-- ==== Sys2Proof/Decode.lean ====
section
/-! DEFINITION. The instruction word: its fields (R12-R26), decoding with the fate of words that are not instructions
(R32, R33), and the encoder from the same tables. -/
namespace Sys2Proof

/-! Codes of the fields (R16, R23, R28, R29). -/
def Cls.code : Cls → BitVec 2
  | .vec => 0 | .scl => 1 | .spec => 2 | .eng => 3
def Cls.ofCode (c : BitVec 2) : Cls :=
  match c.toNat with
  | 0 => .vec | 1 => .scl | 2 => .spec | _ => .eng

def Ty.code : Ty → Nat
  | .s32 => 0 | .n32 => 1 | .s64 => 2 | .n64 => 3 | .s16x2 => 4 | .n16x2 => 5 | .s8x4 => 6 | .n8x4 => 7
  | .f32 => 8 | .f64 => 9 | .f16x2 => 10 | .bf16x2 => 11 | .b32 => 12 | .b64 => 13
def Ty.ofCode (n : Nat) : Option Ty :=
  match n with
  | 0 => some .s32 | 1 => some .n32 | 2 => some .s64 | 3 => some .n64 | 4 => some .s16x2 | 5 => some .n16x2
  | 6 => some .s8x4 | 7 => some .n8x4 | 8 => some .f32 | 9 => some .f64 | 10 => some .f16x2 | 11 => some .bf16x2
  | 12 => some .b32 | 13 => some .b64 | _ => none

def Rnd.code : Rnd → Nat
  | .rne => 0 | .rtz => 1 | .rup => 2 | .rdn => 3 | .rna => 4 | .stoch => 5 | .dyn => 6
def Rnd.ofCode (n : Nat) : Option Rnd :=
  match n with
  | 0 => some .rne | 1 => some .rtz | 2 => some .rup | 3 => some .rdn | 4 => some .rna | 5 => some .stoch
  | 6 => some .dyn | _ => none

def Sz.code : Sz → Nat
  | .b => 0 | .h => 1 | .w => 2 | .d => 3 | .q => 4 | .o => 5
def Sz.ofCode (n : Nat) : Option Sz :=
  match n with
  | 0 => some .b | 1 => some .h | 2 => some .w | 3 => some .d | 4 => some .q | 5 => some .o | _ => none

def Order.code : Order → Nat
  | .rlx => 0 | .acq => 1 | .rel => 2 | .acqrel => 3
def Order.ofCode (n : Nat) : Order :=
  match n with
  | 0 => .rlx | 1 => .acq | 2 => .rel | _ => .acqrel

def Scope.code : Scope → Nat
  | .grp => 0 | .core => 1 | .clu => 2 | .pkg => 3 | .sys => 4
def Scope.ofCode (n : Nat) : Option Scope :=
  match n with
  | 0 => some .grp | 1 => some .core | 2 => some .clu | 3 => some .pkg | 4 => some .sys | _ => none

def Policy.code : Policy → Nat
  | .dflt => 0 | .stream => 1 | .nostore => 2
def Policy.ofCode (n : Nat) : Option Policy :=
  match n with
  | 0 => some .dflt | 1 => some .stream | 2 => some .nostore | _ => none

/-! Fields of a word. -/
/-- The field of `n` bits whose lowest bit is `lo`. -/
def fieldAt (w : IWord) (lo n : Nat) : BitVec n := w.extractLsb' lo n
/-- The same field as a number. -/
def fieldNat (w : IWord) (lo n : Nat) : Nat := (fieldAt w lo n).toNat

def srcOf (x : BitVec 14) : Src :=
  { cls := .ofCode (x.extractLsb' 12 2), idx := x.extractLsb' 4 8, perm := x.extractLsb' 0 4 }
def dstOf (x : BitVec 10) : Dst := { cls := .ofCode (x.extractLsb' 8 2), idx := x.extractLsb' 0 8 }
def Src.bitsOf (x : Src) : BitVec 14 := x.cls.code ++ x.idx ++ x.perm
def Dst.bitsOf (x : Dst) : BitVec 10 := x.cls.code ++ x.idx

-------

* [Task description]: The lines to extract from the data above begin with the line containing "namespace Sys2Proof" and end with the line containing "The field of". Extract them exactly, including both.

* [Problem solution]:
namespace Sys2Proof

/-! Codes of the fields (R16, R23, R28, R29). -/
def Cls.code : Cls → BitVec 2
  | .vec => 0 | .scl => 1 | .spec => 2 | .eng => 3
def Cls.ofCode (c : BitVec 2) : Cls :=
  match c.toNat with
  | 0 => .vec | 1 => .scl | 2 => .spec | _ => .eng

def Ty.code : Ty → Nat
  | .s32 => 0 | .n32 => 1 | .s64 => 2 | .n64 => 3 | .s16x2 => 4 | .n16x2 => 5 | .s8x4 => 6 | .n8x4 => 7
  | .f32 => 8 | .f64 => 9 | .f16x2 => 10 | .bf16x2 => 11 | .b32 => 12 | .b64 => 13
def Ty.ofCode (n : Nat) : Option Ty :=
  match n with
  | 0 => some .s32 | 1 => some .n32 | 2 => some .s64 | 3 => some .n64 | 4 => some .s16x2 | 5 => some .n16x2
  | 6 => some .s8x4 | 7 => some .n8x4 | 8 => some .f32 | 9 => some .f64 | 10 => some .f16x2 | 11 => some .bf16x2
  | 12 => some .b32 | 13 => some .b64 | _ => none

def Rnd.code : Rnd → Nat
  | .rne => 0 | .rtz => 1 | .rup => 2 | .rdn => 3 | .rna => 4 | .stoch => 5 | .dyn => 6
def Rnd.ofCode (n : Nat) : Option Rnd :=
  match n with
  | 0 => some .rne | 1 => some .rtz | 2 => some .rup | 3 => some .rdn | 4 => some .rna | 5 => some .stoch
  | 6 => some .dyn | _ => none

def Sz.code : Sz → Nat
  | .b => 0 | .h => 1 | .w => 2 | .d => 3 | .q => 4 | .o => 5
def Sz.ofCode (n : Nat) : Option Sz :=
  match n with
  | 0 => some .b | 1 => some .h | 2 => some .w | 3 => some .d | 4 => some .q | 5 => some .o | _ => none

def Order.code : Order → Nat
  | .rlx => 0 | .acq => 1 | .rel => 2 | .acqrel => 3
def Order.ofCode (n : Nat) : Order :=
  match n with
  | 0 => .rlx | 1 => .acq | 2 => .rel | _ => .acqrel

def Scope.code : Scope → Nat
  | .grp => 0 | .core => 1 | .clu => 2 | .pkg => 3 | .sys => 4
def Scope.ofCode (n : Nat) : Option Scope :=
  match n with
  | 0 => some .grp | 1 => some .core | 2 => some .clu | 3 => some .pkg | 4 => some .sys | _ => none

def Policy.code : Policy → Nat
  | .dflt => 0 | .stream => 1 | .nostore => 2
def Policy.ofCode (n : Nat) : Option Policy :=
  match n with
  | 0 => some .dflt | 1 => some .stream | 2 => some .nostore | _ => none

/-! Fields of a word. -/
/-- The field of `n` bits whose lowest bit is `lo`. -/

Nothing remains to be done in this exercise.